The news of the Commission’s beginning legal proceedings against the “Taxation Five” coincided quite neatly with the European Parliament’s Economic and Monetary Affairs Committee voting on the Pension Funds Directive. “It was excellent timing, yes,” says Verhaegen.
The committee’s vote on the Commission’s so-called “common position” of the Directive was a prelude to the full vote on the proposals by the European Parliament. The Parliament is expected to vote on the directive in its March plenary session.
Forty-eight amendments to the directive were tabled. Among them were amendments to do with so-called biometric risk tabled by socialist MEPs which amount to an attempt to ‘socialise’ the directive, in the words of Professor Clark.
Luxembourg MEP Astrid Lulling, a member of the Christian Democrats, reintroduced amendments concerning biometric risks. Her Amendment 20 was on “coverage of the longevity risk as well as of occupational disability and provision for surviving dependants”. And her Amendment 30 sought to ensure “that the institution offers is members the option of payment of disability cover and provision for survivors” where the “cost shall not be contingent on the sex of the member or an individual health check”.
Wilfried Kucklekorn of the party of European Socialists sums it up: “It should be noted that the provisions not only produce a financial sense, but also meet a great social responsibility.”
Such comments encapsulate the divergent views on the aims of the directive. For some MEPs it represents an opportunity to add social elements, yet for the pension industry the directive is purely a financial services instrument.
The rapporteur to the EMAC, Austrian MEP Othmar Karas, has indicated that he does not want to endanger the directive and that he will do his utmost to avoid the process going to conciliation.
“Any of those amendments coming from the socialists are wrong, in our view,” says Verhaegen, “because they want to include social policy provisions in this directive which is only about prudential supervision.” She says the EFRP agrees on the need for a social aspect, though the directive was never supposed to be a social document.
And Hewitt’s Sforza says any attempt to integrate “social” elements into the directive “are in my opinion out of the scope of the directive”.
With the common position having been thrashed out with difficulty over many years, any new elements would open a “Pandora’s Box” he says. He fears everything that has been achieved would be in jeopardy.
The European insurance body CEA considers the common position “could be improved, but not at the risk of losing the directive”.
Professor Clark says the called social provisions in the form of the biometric risks component are a “good thing in principle”.
“In effect what they are saying is they are trying to socialise a pension product, which is a good thing in terms of social policy but not practical,” he says.
He says there are two problems in “socialising” the directive.
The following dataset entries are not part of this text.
/-- R288, R289: a trap of lanes that hold no earlier result, are not in a handler, and whose slots translate: their path splits off, each lane's 64-byte frame enters the block's store buffer at its slot, g7 takes the slot's offset, and each lane goes on in handler mode at TRAPBASE; nothing else changes. R290: the fields of a trap frame stand at their offsets. -/
def Obligations.TrapEntry : Prop :=
  (∀ (m : Mach) (id wn : Nat) (lanes : Mask) (t : Trap) (b : Block) (x : Warp) (p : PC) (accs : List (Access × PteRef × Bool × Bool)),
     m.block? id = some b → m.warp? id wn = some x → x.pending lanes = [] → (∀ l, lanes.getLsbD l = true → (x.lane l).handler = false) →
     b.trapbase ≠ 0 → codePc b.entry b.trapbase.toNat = .ok p →
     let off : Nat := m.sliceSize b - 64
     verdict ((lanesOf lanes).map fun l =>
       m.checkOne b.ctx { lane := l, va := m.localVa b x l off, size := 64, need := { r := false, w := true, x := false } }) = .go accs [] →
     let split : Mach := m.updWarp id wn fun _ => (x.splitFront lanes).updLanes lanes fun l => { l with run := .ready }
     let frame (l : Nat) : List Byte := frameBytes t wn (x.value 0 63 l) (x.reg 0 63).isU
     let stored : Mach := accs.foldl
       (fun m a => match a.1.loc with | .glob k => m.bufferStore id a.1.va k (frame a.1.lane) | .shared _ => m) (split.touchAll accs true)
     m.trapEntry id wn lanes t = stored.updWarp id wn fun y =>
       (y.both fun z => z.write b.width 0 63 lanes z.liveLanes fullBits (.u (BitVec.ofNat 32 off))).mapLanes lanes fun i l =>
         { l with run := .ready, handler := true, first := frame i, pc := pcAt ((b.trapbase.toNat - b.entry) % 2 ^ 24) }) ∧
  (∀ (t : Trap) (w : Nat) (g7 : Word) (u : Bool), t.cause < 256 → t.sub < 256 → t.pc.sl < 3 → t.rpc.sl < 3 → t.pc.pk < 2 ^ 21 → t.rpc.pk < 2 ^ 21 →
     t.addr < 2 ^ 64 → t.detail < 2 ^ 64 → t.mapver < 2 ^ 32 → t.pathid < 2 ^ 16 → w < 256 → t.time < 2 ^ 64 →
     let f : Nat → Nat → Nat := fieldAt (frameBytes t w g7 u)
     (frameBytes t w g7 u).length = 64 ∧ f 0 1 = t.cause ∧ f 1 1 = t.sub ∧
     f 2 1 = (if t.commit then 1 else 0) + (if t.second then 2 else 0) + (if u then 4 else 0) ∧ f 3 1 = t.pc.sl + 4 * t.rpc.sl ∧
     f 4 4 = t.pc.pk ∧ f 8 4 = t.rpc.pk ∧ f 0x0C 4 = t.word.toNat ∧ f 0x10 8 = t.addr ∧ f 0x18 8 = t.mask.toNat ∧ f 0x20 8 = t.detail ∧
     f 0x28 4 = t.mapver ∧ f 0x2C 2 = t.pathid ∧ f 0x2E 1 = w ∧ f 0x30 4 = g7.toNat ∧ f 0x34 4 = t.pfx.toNat ∧ f 0x38 8 = t.time)
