-- ==== Sys2Proof/Laws/Bits.lean ====
section
/-! SUPPORT. The bits of the results of LOP3, POPC, CLZ, BREV, BFX and BFI. -/

namespace Sys2Proof.Machine

/-- R382: a bit of LOP3's result is the truth table's entry for the three source bits. -/
theorem lop3Word_bit (tt : Nat) (x y z : Word) (i : Nat) (h : i < 32) :
    (lop3Word tt x y z).getLsbD i = tt.testBit ((x.getLsbD i).toNat + 2 * (y.getLsbD i).toNat + 4 * (z.getLsbD i).toNat) := by
  unfold lop3Word
  simp only [List.foldl_cons, List.foldl_nil, BitVec.getLsbD_or]
  have hand (b : Bool) (w : Word) : (if b = true then w else 0).getLsbD i = (b && w.getLsbD i) := by cases b <;> simp
  simp only [hand, BitVec.getLsbD_and, BitVec.getLsbD_not, h, decide_true, Bool.true_and, Bool.false_eq_true, if_false, if_true]
  generalize x.getLsbD i = p
  generalize y.getLsbD i = q
  generalize z.getLsbD i = r
  cases p <;> cases q <;> cases r <;> simp

/-- R343. -/
theorem popcWord_toNat (x : Word) : (popcWord x).toNat = (List.range 32).countP fun i => x.getLsbD i := by
  unfold popcWord
  have : (List.range 32).countP (fun i => x.getLsbD i) ≤ 32 := by
    simpa using List.countP_le_length (p := fun i => x.getLsbD i) (l := List.range 32)
  rw [BitVec.toNat_ofNat]
  omega

theorem bitLen_le (x : Word) : bitLen x.toNat ≤ 32 := by
  unfold bitLen
  split
  · omega
  · have := (Nat.log2_lt ‹_›).2 x.isLt
    omega

/-- R343: no bit of a number at or above its length is 1, and the one below is. -/
theorem bitLen_bits (x : Word) : (∀ i, bitLen x.toNat ≤ i → x.getLsbD i = false) ∧
    (0 < bitLen x.toNat → x.getLsbD (bitLen x.toNat - 1) = true) := by
  unfold bitLen
  split
  · rename_i h0
    have : x = 0 := BitVec.eq_of_toNat_eq (by simpa using h0)
    subst this
    simp
  · rename_i h0
    constructor
    · intro i hi
      rw [← BitVec.testBit_toNat]
      exact Nat.testBit_lt_two_pow (Nat.lt_of_lt_of_le Nat.lt_log2_self (Nat.pow_le_pow_right (by omega) hi))
    · intro _
      rw [← BitVec.testBit_toNat, Nat.add_sub_cancel]
      exact Nat.testBit_log2 h0

theorem clzWord_toNat (x : Word) : (clzWord x).toNat = 32 - bitLen x.toNat := by
  unfold clzWord
  rw [BitVec.toNat_ofNat]
  omega

theorem foldl_setBits (n : Nat) (p : Nat → Bool) (k : Word) (i : Nat) :
    ((List.range n).foldl (fun k i => if p i then k ||| BitVec.ofNat 32 (2 ^ i) else k) k).getLsbD i =
      (k.getLsbD i || (decide (i < n) && decide (i < 32) && p i)) := by
  induction n with
  | zero => simp
  | succ n ih =>
    rw [List.range_succ, List.foldl_append]
    simp only [List.foldl_cons, List.foldl_nil]
    by_cases hp : p n = true
    · simp only [hp, if_true, BitVec.getLsbD_or, ih, BitVec.getLsbD_ofNat, Nat.testBit_two_pow]
      by_cases hi : i = n
      · subst hi; simp [hp]
      · have h2 : ¬ n = i := by omega
        have h3 : (i < n + 1) ↔ i < n := by omega
        simp [h2, h3]
    · simp only [hp, Bool.false_eq_true, if_false, ih]
      by_cases hi : i = n
      · subst hi; simp [hp]
      · have h3 : (i < n + 1) ↔ i < n := by omega
        simp [h3]

/-- R343. -/
theorem brevWord_bit (x : Word) (i : Nat) (h : i < 32) : (brevWord x).getLsbD i = x.getLsbD (31 - i) := by
  unfold brevWord
  rw [foldl_setBits]
  simp [h]

/-- R342: BFX takes its field and fills above it with zeros or the field's top bit. -/
theorem bfxWord_bit (sign : Bool) (x k : Word) (i : Nat) (h : i < 32) :
    (bfxWord sign x k).getLsbD i =
      if i < (fieldOf k).2 then x.getLsbD ((fieldOf k).1 + i)
      else sign && decide (0 < (fieldOf k).2) && x.getLsbD ((fieldOf k).1 + (fieldOf k).2 - 1) := by
  unfold bfxWord
  have hfit : (fieldOf k).1 + (fieldOf k).2 ≤ 32 ∨ (fieldOf k).2 = 0 := by
    have h1 := fieldOf_width k
    have h2 := fieldOf_pos k
    omega
  revert hfit
  generalize fieldOf k = f
  obtain ⟨p, w⟩ := f
  intro hfit
  simp only at hfit ⊢
  by_cases h0 : w = 0
  · simp [h0]
  · have hw0 : 0 < w := by omega
    have hbit (j : Nat) : (x.toNat / 2 ^ p % 2 ^ w).testBit j = (decide (j < w) && x.getLsbD (p + j)) := by
      rw [Nat.testBit_mod_two_pow, Nat.testBit_div_two_pow, BitVec.testBit_toNat, Nat.add_comm]
    rw [if_neg h0]
    cases sign
    · simp only [Bool.false_eq_true, if_false, Bool.false_and]
      rw [BitVec.getLsbD_ofNat, hbit]
      by_cases hi : i < w <;> simp [hi, h]
    · simp only [if_true, hw0, decide_true, Bool.true_and]
      have htop : x.getLsbD (p + w - 1) = (x.toNat / 2 ^ p % 2 ^ w).testBit (w - 1) := by
        rw [hbit]
        have : w - 1 < w := by omega
        simp [this, Nat.add_sub_assoc (by omega : 1 ≤ w)]
      rw [htop]
      have hb : (x.toNat / 2 ^ p % 2 ^ w).testBit i = (decide (i < w) && x.getLsbD (p + i)) := hbit i
      have hlt : x.toNat / 2 ^ p % 2 ^ w < 2 ^ w := Nat.mod_lt _ (Nat.two_pow_pos w)
      revert hb hlt
      generalize x.toNat / 2 ^ p % 2 ^ w = v
      intro hb hlt
      have hpow : 2 ^ w = 2 * 2 ^ (w - 1) := by rw [← Nat.pow_succ']; congr 1; omega
      have hvtop : v.testBit (w - 1) = decide (2 ^ (w - 1) ≤ v) := by
        by_cases hle : 2 ^ (w - 1) ≤ v
        · simp [hle, Nat.testBit_eq_decide_div_mod_eq]
          have : v / 2 ^ (w - 1) = 1 := Nat.div_eq_of_lt_le (by omega) (by omega)
          rw [this]
        · rw [Nat.testBit_lt_two_pow (by omega)]; simp [hle]
      rw [hvtop]
      have h32 : 2 ^ 32 = 2 ^ w * 2 ^ (32 - w) := by rw [← Nat.pow_add]; congr 1; omega
      unfold wrap signed
      rw [Nat.mod_eq_of_lt hlt]
      by_cases hle : 2 ^ (w - 1) ≤ v
      · have hneg : ¬ v < 2 ^ (w - 1) := by omega
        rw [if_neg hneg]
        have hval : (((v : Nat) : Int) - ((2 ^ w : Nat) : Int)) % ((2 ^ 32 : Nat) : Int) = ((2 ^ w * (2 ^ (32 - w) - 1) + v : Nat) : Int) := by
          have h1 : 2 ^ w * (2 ^ (32 - w) - 1) + 2 ^ w = 2 ^ 32 := by
            rw [h32, Nat.mul_sub, Nat.mul_one, Nat.sub_add_cancel]
            exact Nat.le_mul_of_pos_right _ (Nat.two_pow_pos _)
          omega
        rw [hval, Int.toNat_natCast, BitVec.getLsbD_ofNat, Nat.testBit_two_pow_mul_add _ hlt]
        by_cases hi : i < w
        · simp [h, hi, hb]
        · have : i - w < 32 - w := by omega
          simp [h, hi, hle, Nat.testBit_two_pow_sub_one, this]
      · rw [if_pos (by omega)]
        have hval : ((v : Nat) : Int) % ((2 ^ 32 : Nat) : Int) = ((v : Nat) : Int) := by
          have : v < 2 ^ 32 := Nat.lt_of_lt_of_le hlt (Nat.pow_le_pow_right (by omega) (by omega))
          omega
        rw [hval, Int.toNat_natCast, BitVec.getLsbD_ofNat, hb]
        by_cases hi : i < w <;> simp [h, hi, hle]

/-- R342: BFI places its field and keeps the other bits. -/
theorem bfiWord_bit (x k old : Word) (i : Nat) (h : i < 32) :
    (bfiWord x k old).getLsbD i =
      if (fieldOf k).1 ≤ i ∧ i < (fieldOf k).1 + (fieldOf k).2 then x.getLsbD (i - (fieldOf k).1) else old.getLsbD i := by
  unfold bfiWord
  have hfit : (fieldOf k).1 + (fieldOf k).2 ≤ 32 ∨ (fieldOf k).2 = 0 := by
    have h1 := fieldOf_width k
    have h2 := fieldOf_pos k
    omega
  revert hfit
  generalize fieldOf k = f
  obtain ⟨p, w⟩ := f
  intro hfit
  simp only at hfit ⊢
  have hmask : (BitVec.ofNat 32 (if w = 0 then 0 else (2 ^ w - 1) * 2 ^ p)).getLsbD i = decide (p ≤ i ∧ i < p + w) := by
    rw [BitVec.getLsbD_ofNat]
    by_cases h0 : w = 0
    · simp [h0]
    · rw [if_neg h0, Nat.mul_comm, Nat.testBit_two_pow_mul, Nat.testBit_two_pow_sub_one]
      simp only [h, decide_true, Bool.true_and]
      by_cases hp : p ≤ i <;> simp [hp]
      omega
  simp only [BitVec.getLsbD_or, BitVec.getLsbD_and, BitVec.getLsbD_not, hmask, BitVec.getLsbD_shiftLeft, h, decide_true, Bool.true_and]
  by_cases hc : p ≤ i ∧ i < p + w
  · have : ¬ i < p := by omega
    simp [hc, this]
  · simp [hc]

end Sys2Proof.Machine
end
Firstly, it’s very difficult for financial product providers to provide effective products because it is too expensive and because in effect it involves a cross-subsidisation of risks between different groups. And, with the markets currently bouncing along the floor, providers relying on markets facing uncertain situation need to be very cautious on forward returns. So the combination of higher costs and low returns would be “very unattractive”.
The addition of such amendments to the directive, Clark believes would “emasculate” the industry.
In the final analysis, it may be that there is simply too much riding on the Directive becoming law for failure to be an option. “There is too much political pressure to adopt it and they just can’t afford to let it slip,” says Verhaegen.